[Saved entries]
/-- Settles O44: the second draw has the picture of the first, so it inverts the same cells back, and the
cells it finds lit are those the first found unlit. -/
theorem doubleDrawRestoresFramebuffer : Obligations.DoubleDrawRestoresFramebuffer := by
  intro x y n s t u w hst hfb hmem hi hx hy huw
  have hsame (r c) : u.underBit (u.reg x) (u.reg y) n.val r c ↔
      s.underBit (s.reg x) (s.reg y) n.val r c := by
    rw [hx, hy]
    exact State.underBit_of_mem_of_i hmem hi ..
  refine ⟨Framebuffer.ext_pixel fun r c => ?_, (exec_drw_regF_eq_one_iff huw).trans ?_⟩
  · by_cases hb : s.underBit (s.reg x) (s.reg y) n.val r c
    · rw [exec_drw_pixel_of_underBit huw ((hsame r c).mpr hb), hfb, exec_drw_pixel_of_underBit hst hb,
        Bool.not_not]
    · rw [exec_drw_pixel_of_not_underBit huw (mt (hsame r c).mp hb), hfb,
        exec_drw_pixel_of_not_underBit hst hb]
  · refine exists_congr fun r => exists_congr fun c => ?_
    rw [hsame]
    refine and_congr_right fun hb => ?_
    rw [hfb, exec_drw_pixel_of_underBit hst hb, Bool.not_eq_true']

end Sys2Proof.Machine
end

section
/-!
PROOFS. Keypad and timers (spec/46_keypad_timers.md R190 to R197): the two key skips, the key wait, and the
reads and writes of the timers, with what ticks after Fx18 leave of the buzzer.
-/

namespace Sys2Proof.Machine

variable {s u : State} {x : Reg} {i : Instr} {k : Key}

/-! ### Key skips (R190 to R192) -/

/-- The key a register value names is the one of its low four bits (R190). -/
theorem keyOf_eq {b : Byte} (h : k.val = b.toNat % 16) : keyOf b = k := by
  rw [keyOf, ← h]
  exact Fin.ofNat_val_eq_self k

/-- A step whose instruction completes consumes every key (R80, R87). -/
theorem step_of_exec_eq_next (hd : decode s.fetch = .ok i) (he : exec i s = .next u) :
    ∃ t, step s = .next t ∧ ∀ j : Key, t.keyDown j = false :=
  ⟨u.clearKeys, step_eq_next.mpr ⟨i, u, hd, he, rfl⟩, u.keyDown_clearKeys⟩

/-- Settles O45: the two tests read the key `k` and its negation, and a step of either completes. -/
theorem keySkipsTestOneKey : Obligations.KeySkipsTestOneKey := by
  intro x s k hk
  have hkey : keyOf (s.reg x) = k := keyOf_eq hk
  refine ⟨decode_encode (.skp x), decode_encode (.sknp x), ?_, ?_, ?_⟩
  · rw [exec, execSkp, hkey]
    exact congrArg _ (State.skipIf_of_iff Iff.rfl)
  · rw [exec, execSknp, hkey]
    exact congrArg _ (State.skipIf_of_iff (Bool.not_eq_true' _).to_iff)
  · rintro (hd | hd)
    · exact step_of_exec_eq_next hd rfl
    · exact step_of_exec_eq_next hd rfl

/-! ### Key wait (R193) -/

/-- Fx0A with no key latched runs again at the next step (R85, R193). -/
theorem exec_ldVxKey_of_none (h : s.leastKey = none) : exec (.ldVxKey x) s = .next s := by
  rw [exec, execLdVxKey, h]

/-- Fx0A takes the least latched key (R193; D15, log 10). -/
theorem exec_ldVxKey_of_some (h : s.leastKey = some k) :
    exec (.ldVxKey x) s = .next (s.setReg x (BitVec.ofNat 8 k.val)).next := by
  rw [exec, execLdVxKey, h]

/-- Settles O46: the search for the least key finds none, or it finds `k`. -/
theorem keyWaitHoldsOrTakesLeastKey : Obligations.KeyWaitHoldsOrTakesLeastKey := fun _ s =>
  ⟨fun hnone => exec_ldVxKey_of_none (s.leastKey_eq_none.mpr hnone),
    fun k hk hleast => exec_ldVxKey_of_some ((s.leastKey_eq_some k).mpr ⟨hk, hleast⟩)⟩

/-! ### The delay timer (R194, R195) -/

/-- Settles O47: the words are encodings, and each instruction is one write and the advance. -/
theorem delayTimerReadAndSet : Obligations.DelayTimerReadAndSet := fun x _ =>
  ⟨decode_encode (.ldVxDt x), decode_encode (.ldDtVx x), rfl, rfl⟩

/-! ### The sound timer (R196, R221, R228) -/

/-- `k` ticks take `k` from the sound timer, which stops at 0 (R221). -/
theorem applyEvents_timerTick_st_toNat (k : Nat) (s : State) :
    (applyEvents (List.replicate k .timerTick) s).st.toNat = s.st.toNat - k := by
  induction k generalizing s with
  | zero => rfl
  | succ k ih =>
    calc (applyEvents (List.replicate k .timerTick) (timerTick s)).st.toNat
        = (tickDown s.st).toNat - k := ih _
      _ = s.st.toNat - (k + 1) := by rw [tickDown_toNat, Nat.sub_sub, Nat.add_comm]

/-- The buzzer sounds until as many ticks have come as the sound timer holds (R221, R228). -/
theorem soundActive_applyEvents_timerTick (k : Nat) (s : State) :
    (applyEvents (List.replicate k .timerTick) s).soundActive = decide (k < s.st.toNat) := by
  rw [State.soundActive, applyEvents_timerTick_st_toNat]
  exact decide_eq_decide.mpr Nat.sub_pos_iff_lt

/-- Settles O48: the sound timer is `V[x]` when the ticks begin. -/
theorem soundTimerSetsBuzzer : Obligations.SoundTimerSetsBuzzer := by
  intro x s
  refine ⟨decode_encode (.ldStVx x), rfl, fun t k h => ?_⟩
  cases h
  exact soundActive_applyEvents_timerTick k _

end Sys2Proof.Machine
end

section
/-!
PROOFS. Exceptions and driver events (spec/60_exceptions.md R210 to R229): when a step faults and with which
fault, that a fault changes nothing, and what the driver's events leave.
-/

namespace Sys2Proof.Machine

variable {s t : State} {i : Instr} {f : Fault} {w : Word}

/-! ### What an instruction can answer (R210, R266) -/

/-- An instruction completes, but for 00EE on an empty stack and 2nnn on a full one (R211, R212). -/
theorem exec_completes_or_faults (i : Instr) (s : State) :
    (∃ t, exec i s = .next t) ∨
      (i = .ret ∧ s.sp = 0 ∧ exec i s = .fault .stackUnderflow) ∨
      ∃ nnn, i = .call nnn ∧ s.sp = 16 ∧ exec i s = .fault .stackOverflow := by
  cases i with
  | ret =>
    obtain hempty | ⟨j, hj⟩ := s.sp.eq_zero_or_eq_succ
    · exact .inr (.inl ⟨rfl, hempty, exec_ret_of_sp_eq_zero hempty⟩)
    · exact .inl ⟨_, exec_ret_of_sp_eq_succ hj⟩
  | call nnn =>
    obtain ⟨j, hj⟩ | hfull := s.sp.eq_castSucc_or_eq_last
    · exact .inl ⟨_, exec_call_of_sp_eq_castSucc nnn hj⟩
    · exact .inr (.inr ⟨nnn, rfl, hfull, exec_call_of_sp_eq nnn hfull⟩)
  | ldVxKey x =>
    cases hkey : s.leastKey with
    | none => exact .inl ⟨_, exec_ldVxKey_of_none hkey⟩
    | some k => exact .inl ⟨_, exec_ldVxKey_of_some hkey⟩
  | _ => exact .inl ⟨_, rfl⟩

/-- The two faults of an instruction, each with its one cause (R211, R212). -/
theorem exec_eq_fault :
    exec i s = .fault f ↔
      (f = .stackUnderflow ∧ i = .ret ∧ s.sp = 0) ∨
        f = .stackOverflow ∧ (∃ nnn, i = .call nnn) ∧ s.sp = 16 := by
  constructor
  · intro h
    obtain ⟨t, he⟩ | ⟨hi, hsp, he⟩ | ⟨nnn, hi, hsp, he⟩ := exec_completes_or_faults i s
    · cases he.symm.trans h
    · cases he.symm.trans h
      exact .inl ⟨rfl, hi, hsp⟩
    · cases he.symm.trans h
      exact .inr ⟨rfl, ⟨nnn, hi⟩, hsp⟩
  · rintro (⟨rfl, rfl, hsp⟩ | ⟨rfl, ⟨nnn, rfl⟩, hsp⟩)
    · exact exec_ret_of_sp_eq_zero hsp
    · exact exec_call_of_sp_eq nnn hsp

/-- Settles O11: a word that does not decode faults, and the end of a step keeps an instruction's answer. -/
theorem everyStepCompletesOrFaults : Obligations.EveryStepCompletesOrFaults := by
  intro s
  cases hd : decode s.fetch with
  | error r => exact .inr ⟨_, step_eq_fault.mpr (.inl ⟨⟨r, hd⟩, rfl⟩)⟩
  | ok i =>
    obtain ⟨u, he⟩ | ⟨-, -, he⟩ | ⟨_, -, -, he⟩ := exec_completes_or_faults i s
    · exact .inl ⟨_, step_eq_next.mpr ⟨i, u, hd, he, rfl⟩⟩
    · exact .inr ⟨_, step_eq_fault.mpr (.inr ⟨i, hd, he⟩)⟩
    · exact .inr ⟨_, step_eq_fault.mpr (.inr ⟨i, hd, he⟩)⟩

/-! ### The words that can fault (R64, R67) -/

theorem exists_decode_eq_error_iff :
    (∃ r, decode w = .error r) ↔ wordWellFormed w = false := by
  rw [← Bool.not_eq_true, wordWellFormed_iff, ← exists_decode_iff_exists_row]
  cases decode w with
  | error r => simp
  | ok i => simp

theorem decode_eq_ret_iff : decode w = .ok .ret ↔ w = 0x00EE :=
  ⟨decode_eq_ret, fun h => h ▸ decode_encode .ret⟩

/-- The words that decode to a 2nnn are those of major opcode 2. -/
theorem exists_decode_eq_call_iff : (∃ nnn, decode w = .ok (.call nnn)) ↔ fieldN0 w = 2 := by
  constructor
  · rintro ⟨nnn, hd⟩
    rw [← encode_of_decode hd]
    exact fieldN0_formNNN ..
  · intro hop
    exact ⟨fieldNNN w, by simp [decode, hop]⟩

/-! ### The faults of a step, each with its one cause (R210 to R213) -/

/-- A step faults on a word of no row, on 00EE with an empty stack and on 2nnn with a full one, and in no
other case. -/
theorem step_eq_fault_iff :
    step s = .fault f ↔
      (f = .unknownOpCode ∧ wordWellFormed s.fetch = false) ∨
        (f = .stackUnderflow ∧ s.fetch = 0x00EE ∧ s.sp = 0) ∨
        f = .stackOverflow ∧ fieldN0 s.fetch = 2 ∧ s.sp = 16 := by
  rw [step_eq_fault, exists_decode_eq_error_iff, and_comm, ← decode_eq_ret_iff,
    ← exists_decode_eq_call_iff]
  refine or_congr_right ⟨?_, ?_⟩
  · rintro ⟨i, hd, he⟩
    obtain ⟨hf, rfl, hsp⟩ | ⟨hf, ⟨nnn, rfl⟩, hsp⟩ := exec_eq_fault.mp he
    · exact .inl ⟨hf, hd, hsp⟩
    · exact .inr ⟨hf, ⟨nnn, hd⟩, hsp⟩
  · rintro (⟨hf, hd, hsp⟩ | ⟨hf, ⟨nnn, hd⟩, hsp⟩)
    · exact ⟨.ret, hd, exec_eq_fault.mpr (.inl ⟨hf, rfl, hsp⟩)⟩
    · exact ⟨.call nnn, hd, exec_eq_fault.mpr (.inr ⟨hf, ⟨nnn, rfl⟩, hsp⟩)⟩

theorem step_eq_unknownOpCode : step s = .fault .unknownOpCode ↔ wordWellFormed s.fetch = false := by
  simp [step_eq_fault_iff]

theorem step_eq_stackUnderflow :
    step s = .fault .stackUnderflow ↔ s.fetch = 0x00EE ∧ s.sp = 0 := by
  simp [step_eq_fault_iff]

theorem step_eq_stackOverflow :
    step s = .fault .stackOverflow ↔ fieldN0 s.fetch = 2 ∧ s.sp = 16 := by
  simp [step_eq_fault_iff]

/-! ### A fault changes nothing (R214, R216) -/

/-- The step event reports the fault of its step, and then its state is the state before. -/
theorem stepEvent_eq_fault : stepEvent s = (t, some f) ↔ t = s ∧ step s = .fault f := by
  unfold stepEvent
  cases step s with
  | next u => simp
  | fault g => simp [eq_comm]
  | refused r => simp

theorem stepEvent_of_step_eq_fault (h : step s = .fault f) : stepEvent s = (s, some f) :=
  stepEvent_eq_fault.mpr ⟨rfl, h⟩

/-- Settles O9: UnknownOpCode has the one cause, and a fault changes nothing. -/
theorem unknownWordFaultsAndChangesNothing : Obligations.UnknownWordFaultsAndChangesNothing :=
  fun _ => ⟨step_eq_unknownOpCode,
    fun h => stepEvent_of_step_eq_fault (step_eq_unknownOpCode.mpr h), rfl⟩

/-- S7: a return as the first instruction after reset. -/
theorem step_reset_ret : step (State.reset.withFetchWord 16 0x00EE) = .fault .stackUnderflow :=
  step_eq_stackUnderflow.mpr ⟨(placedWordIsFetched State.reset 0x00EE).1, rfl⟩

• [WHAT TO DO]
Starting with the line above that holds "exact congrArg _ (State.skipIf_of_iff Iff.rfl)" and stopping with the line that holds "(R194, R195) -/", reproduce each line exactly, omitting all other lines.

• [EXERCISE ANSWER]
    exact congrArg _ (State.skipIf_of_iff Iff.rfl)
  · rw [exec, execSknp, hkey]
    exact congrArg _ (State.skipIf_of_iff (Bool.not_eq_true' _).to_iff)
  · rintro (hd | hd)
    · exact step_of_exec_eq_next hd rfl
    · exact step_of_exec_eq_next hd rfl

/-! ### Key wait (R193) -/

/-- Fx0A with no key latched runs again at the next step (R85, R193). -/
theorem exec_ldVxKey_of_none (h : s.leastKey = none) : exec (.ldVxKey x) s = .next s := by
  rw [exec, execLdVxKey, h]

/-- Fx0A takes the least latched key (R193; D15, log 10). -/
theorem exec_ldVxKey_of_some (h : s.leastKey = some k) :
    exec (.ldVxKey x) s = .next (s.setReg x (BitVec.ofNat 8 k.val)).next := by
  rw [exec, execLdVxKey, h]

/-- Settles O46: the search for the least key finds none, or it finds `k`. -/
theorem keyWaitHoldsOrTakesLeastKey : Obligations.KeyWaitHoldsOrTakesLeastKey := fun _ s =>
  ⟨fun hnone => exec_ldVxKey_of_none (s.leastKey_eq_none.mpr hnone),
    fun k hk hleast => exec_ldVxKey_of_some ((s.leastKey_eq_some k).mpr ⟨hk, hleast⟩)⟩

/-! ### The delay timer (R194, R195) -/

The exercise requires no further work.